PROBLEM REQUIREMENTS:
Using the entries below, show all lines with the string "hstop".

DATA FOR THIS EXERCISE:
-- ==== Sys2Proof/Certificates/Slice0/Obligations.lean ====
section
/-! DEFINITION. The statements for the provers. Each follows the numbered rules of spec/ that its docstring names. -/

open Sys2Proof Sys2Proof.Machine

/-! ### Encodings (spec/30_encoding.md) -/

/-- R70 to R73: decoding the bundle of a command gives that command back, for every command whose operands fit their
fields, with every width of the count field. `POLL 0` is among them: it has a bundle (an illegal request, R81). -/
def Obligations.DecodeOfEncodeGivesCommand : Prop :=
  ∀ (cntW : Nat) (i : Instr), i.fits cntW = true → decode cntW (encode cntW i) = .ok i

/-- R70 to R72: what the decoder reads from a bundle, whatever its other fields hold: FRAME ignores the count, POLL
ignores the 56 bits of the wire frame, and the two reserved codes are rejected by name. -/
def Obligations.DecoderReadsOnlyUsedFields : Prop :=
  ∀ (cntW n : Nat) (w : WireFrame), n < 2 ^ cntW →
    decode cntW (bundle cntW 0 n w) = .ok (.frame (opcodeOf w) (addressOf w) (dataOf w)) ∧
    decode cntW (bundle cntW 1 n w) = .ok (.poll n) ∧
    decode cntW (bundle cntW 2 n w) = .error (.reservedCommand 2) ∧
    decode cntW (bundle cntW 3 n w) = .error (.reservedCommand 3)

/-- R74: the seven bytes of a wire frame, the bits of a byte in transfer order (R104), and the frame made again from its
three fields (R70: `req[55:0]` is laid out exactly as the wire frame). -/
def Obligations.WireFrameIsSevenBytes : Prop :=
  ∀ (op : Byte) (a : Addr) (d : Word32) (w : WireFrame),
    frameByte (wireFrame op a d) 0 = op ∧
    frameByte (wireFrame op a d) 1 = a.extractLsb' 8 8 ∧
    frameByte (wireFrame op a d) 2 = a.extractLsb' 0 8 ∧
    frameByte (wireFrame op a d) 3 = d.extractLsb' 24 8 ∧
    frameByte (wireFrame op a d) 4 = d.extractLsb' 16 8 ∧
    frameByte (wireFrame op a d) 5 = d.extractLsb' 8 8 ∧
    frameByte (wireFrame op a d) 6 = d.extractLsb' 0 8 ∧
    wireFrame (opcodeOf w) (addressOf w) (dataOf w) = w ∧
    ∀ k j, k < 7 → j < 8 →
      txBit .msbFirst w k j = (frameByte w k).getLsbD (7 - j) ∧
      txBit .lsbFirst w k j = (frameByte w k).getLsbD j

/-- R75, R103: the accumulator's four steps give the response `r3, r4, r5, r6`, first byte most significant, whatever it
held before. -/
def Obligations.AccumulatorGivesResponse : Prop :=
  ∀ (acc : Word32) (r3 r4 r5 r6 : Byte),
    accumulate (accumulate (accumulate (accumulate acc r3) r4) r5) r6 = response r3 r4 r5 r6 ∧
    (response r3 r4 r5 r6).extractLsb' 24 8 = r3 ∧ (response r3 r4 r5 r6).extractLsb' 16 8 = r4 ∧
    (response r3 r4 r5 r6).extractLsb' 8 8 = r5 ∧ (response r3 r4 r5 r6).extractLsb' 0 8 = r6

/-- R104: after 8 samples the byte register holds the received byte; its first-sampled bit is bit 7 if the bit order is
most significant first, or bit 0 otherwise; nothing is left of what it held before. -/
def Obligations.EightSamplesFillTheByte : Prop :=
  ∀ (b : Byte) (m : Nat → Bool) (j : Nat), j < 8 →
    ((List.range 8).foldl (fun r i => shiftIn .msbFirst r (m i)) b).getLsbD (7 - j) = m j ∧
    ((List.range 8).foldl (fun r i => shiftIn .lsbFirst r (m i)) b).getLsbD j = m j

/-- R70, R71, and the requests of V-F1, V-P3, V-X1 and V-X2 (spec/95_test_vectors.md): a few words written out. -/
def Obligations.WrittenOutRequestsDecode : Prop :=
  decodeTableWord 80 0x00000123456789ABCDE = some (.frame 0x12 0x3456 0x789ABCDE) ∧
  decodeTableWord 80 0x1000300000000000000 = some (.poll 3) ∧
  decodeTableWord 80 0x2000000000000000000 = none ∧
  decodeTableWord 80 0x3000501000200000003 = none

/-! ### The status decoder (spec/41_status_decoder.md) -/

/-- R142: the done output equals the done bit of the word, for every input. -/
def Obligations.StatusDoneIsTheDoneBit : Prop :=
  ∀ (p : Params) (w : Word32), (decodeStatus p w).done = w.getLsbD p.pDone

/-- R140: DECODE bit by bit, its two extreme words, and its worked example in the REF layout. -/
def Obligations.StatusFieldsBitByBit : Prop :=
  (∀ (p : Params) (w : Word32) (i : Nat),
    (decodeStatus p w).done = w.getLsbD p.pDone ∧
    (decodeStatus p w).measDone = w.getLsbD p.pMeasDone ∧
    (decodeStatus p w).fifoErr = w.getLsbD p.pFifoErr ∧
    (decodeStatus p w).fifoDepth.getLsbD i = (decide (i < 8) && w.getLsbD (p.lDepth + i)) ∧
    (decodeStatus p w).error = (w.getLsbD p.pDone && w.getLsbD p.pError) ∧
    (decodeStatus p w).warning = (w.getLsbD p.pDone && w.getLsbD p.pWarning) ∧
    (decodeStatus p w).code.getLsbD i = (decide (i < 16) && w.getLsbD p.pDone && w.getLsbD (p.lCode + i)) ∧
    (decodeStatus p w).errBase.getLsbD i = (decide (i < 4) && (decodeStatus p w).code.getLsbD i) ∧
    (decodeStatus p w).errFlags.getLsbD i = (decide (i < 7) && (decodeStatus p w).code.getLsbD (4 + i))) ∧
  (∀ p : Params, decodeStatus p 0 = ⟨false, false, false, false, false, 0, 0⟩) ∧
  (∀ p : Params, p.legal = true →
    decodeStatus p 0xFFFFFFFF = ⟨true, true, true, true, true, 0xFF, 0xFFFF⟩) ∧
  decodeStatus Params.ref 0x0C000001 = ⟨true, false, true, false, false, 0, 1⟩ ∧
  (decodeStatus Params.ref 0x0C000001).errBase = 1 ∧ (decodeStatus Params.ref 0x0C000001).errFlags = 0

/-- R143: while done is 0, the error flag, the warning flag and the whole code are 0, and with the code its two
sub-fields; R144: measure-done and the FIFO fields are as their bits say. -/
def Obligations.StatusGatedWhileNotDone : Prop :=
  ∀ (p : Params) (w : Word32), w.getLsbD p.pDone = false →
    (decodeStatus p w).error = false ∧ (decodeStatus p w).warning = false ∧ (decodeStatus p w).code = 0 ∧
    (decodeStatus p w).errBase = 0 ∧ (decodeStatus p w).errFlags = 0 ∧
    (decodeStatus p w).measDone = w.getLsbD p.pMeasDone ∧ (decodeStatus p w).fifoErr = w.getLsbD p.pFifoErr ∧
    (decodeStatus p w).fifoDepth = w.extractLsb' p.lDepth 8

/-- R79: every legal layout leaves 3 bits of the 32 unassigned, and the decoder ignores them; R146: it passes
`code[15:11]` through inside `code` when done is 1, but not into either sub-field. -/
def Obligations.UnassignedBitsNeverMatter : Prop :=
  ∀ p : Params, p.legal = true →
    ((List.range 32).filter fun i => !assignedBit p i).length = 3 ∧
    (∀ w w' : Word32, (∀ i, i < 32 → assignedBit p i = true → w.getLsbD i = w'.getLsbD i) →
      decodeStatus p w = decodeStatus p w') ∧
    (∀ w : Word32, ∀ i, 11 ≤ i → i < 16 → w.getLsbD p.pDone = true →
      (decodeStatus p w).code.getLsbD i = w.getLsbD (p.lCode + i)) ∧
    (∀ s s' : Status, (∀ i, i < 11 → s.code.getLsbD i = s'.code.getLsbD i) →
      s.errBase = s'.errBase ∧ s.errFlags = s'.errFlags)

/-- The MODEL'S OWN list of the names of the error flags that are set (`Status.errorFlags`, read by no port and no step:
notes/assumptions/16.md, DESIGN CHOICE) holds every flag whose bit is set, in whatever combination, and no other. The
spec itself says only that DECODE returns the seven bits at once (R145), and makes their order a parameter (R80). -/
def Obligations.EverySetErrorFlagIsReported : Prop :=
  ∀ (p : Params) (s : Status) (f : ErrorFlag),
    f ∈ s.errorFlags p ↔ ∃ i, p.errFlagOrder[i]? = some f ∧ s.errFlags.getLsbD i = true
* * *
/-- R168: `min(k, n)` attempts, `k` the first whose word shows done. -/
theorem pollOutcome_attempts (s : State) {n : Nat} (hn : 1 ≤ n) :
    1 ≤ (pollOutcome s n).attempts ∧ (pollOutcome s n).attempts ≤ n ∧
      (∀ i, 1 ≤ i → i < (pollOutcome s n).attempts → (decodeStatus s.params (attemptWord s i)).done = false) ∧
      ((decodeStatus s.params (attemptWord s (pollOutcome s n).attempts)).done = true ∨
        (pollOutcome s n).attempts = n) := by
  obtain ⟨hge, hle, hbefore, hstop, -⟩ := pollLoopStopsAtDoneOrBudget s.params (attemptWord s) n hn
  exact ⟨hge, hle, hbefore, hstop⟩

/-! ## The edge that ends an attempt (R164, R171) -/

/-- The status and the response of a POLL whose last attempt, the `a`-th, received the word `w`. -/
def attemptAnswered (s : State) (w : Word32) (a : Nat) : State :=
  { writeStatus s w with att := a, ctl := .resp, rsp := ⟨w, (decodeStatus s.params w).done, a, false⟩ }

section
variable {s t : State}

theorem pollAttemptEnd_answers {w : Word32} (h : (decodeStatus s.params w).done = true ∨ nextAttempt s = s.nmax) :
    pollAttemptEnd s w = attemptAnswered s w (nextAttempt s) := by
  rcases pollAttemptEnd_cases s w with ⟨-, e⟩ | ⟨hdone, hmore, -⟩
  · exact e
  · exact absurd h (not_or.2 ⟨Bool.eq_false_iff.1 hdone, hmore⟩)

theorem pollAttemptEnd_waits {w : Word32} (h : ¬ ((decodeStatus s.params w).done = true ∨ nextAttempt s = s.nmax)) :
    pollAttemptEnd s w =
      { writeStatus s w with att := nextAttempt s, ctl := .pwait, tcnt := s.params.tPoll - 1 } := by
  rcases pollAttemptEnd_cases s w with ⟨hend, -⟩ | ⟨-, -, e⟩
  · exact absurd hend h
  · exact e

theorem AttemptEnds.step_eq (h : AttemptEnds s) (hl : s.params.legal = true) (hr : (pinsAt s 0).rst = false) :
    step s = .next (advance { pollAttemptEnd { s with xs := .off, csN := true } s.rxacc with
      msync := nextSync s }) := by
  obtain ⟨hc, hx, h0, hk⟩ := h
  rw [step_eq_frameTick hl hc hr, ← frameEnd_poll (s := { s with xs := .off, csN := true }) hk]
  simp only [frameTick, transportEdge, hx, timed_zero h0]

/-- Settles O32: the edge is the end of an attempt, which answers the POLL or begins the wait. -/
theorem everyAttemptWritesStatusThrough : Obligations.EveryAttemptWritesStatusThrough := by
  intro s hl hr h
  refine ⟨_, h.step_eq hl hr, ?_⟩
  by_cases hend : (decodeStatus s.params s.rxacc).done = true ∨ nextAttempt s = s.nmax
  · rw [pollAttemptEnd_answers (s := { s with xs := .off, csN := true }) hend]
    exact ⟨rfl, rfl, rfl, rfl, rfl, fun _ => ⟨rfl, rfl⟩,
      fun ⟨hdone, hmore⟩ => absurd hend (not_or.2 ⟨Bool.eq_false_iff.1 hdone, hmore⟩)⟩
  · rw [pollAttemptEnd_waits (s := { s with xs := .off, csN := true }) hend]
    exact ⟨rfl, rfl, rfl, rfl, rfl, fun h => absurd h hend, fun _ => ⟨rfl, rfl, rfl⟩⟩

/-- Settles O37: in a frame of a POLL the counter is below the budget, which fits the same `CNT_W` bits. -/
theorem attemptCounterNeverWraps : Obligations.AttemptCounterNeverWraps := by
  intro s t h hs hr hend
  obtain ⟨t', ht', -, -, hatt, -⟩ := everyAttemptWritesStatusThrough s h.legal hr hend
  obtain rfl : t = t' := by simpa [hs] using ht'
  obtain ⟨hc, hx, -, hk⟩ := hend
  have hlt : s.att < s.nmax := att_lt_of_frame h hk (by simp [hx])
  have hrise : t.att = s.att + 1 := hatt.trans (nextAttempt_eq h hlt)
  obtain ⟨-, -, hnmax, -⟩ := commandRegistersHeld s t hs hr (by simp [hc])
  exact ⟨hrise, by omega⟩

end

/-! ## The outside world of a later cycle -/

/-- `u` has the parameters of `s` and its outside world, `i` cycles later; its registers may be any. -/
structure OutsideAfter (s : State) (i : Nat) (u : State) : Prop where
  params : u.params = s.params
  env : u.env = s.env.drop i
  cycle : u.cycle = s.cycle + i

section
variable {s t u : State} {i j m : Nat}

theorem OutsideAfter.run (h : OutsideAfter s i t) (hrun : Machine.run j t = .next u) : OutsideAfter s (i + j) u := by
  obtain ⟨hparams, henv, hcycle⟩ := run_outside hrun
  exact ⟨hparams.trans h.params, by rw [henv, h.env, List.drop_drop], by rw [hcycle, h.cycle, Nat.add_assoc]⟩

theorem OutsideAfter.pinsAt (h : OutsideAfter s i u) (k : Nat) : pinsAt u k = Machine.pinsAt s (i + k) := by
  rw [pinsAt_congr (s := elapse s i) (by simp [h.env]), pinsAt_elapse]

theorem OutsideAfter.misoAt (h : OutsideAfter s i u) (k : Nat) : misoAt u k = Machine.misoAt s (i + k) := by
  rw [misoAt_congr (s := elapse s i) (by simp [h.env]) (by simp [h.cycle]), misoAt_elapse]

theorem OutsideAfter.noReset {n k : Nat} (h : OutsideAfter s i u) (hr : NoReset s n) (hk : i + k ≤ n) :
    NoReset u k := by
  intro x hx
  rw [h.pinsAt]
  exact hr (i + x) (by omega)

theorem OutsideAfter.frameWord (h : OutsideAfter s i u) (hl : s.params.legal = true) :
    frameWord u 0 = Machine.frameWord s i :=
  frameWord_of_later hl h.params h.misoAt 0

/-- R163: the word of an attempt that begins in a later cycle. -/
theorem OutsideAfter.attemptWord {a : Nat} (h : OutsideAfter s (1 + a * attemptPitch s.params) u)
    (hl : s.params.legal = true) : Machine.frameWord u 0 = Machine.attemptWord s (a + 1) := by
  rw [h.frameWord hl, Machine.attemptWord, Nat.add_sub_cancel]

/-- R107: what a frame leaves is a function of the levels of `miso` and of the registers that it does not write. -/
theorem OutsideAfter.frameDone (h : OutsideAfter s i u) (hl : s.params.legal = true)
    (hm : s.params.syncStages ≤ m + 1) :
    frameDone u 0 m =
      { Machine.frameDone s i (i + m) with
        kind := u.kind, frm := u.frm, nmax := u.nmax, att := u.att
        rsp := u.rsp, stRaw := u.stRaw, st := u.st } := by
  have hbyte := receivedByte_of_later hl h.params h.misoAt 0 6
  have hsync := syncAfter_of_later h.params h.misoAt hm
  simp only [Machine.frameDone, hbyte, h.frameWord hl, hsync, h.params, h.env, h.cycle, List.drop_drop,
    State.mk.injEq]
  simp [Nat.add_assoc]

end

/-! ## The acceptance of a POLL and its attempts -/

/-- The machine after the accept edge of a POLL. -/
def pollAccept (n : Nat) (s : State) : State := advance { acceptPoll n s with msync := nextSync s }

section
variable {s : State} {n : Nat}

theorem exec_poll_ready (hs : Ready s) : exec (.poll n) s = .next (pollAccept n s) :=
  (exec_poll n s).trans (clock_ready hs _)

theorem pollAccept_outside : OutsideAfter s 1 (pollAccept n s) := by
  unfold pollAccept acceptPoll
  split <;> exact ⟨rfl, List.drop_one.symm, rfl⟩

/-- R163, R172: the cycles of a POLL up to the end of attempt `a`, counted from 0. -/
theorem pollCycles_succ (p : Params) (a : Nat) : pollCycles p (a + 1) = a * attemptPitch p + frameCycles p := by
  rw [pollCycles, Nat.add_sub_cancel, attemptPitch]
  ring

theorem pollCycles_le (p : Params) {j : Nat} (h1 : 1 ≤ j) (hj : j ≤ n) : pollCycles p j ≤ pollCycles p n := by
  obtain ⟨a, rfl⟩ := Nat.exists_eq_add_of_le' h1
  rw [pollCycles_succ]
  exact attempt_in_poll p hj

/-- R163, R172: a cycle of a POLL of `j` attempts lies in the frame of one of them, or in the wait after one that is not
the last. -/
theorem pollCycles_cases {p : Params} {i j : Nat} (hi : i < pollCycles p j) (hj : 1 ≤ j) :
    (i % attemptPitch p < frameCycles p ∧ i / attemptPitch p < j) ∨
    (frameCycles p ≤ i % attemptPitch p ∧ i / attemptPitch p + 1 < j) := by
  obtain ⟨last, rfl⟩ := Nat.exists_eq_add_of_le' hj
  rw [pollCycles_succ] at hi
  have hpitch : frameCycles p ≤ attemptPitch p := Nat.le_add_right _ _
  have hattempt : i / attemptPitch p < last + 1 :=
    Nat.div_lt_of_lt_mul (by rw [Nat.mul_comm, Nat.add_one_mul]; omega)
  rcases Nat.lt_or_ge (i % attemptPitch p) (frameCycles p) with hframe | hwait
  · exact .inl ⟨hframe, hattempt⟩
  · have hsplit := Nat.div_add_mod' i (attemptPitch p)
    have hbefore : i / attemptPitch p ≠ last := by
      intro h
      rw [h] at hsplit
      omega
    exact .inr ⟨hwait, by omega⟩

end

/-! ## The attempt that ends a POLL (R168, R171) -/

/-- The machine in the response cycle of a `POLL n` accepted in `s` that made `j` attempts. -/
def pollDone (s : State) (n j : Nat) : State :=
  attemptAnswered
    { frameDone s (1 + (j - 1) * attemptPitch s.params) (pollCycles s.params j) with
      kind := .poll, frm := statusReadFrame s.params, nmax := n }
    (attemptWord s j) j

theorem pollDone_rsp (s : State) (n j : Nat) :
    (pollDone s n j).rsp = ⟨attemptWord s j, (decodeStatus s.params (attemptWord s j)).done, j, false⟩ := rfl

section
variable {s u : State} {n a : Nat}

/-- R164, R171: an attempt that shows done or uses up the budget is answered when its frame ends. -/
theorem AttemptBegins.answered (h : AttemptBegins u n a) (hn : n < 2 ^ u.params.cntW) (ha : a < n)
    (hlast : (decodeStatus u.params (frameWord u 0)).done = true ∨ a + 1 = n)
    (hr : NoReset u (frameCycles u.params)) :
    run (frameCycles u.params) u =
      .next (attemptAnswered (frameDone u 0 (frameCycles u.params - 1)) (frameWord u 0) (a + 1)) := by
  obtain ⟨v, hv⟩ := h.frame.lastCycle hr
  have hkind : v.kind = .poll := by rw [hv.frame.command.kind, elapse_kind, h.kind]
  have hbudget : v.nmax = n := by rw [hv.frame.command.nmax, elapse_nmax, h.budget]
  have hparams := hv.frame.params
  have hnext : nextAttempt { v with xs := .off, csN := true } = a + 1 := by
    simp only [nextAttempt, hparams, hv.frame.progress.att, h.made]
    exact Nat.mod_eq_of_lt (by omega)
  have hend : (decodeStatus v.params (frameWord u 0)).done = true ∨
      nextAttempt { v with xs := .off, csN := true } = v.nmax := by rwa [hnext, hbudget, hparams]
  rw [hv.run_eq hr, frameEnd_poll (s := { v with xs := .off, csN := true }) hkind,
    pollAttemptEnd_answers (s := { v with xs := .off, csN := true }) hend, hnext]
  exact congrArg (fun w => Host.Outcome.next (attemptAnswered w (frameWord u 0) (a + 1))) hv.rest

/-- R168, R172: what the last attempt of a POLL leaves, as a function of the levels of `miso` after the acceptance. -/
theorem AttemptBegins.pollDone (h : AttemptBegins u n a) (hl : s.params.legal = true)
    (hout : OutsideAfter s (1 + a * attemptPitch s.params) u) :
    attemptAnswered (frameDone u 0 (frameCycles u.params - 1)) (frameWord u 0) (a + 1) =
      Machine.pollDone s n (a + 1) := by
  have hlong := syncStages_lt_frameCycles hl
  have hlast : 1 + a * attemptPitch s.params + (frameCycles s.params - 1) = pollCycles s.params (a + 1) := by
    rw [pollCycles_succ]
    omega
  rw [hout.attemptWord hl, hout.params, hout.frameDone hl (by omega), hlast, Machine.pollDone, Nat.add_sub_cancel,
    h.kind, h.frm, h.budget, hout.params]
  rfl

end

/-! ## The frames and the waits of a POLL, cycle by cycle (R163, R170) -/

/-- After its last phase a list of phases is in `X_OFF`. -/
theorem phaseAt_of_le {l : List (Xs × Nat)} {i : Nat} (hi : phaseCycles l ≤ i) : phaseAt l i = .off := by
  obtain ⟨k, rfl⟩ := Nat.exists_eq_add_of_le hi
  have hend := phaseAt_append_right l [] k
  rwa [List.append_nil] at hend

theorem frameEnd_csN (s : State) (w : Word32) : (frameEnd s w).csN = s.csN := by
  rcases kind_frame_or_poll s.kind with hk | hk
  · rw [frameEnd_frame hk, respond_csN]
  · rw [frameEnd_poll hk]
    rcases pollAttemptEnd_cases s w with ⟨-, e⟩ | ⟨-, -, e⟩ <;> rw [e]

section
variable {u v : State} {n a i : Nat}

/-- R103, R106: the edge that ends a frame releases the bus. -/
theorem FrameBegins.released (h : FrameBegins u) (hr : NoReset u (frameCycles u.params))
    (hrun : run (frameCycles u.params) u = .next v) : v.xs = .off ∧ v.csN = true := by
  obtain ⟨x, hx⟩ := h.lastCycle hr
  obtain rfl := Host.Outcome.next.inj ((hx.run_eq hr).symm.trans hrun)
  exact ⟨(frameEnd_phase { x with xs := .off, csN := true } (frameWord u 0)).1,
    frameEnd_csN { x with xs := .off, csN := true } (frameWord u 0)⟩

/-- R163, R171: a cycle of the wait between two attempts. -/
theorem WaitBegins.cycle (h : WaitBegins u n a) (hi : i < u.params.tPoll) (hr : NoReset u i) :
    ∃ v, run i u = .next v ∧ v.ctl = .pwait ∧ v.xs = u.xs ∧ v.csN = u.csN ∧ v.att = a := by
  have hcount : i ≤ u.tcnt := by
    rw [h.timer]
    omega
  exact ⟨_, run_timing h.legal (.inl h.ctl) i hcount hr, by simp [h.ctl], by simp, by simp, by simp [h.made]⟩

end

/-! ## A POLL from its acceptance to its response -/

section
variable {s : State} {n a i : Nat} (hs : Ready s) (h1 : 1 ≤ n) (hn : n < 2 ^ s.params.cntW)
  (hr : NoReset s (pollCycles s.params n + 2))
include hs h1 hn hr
--
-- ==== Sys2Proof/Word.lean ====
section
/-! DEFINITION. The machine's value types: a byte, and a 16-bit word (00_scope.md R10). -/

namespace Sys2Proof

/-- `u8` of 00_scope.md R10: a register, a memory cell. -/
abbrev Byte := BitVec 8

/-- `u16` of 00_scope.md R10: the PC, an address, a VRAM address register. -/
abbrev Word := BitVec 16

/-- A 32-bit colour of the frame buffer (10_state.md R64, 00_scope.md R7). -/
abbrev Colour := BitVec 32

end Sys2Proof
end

ANSWER SECTION:
  obtain ⟨hge, hle, hbefore, hstop, -⟩ := pollLoopStopsAtDoneOrBudget s.params (attemptWord s) n hn
  exact ⟨hge, hle, hbefore, hstop⟩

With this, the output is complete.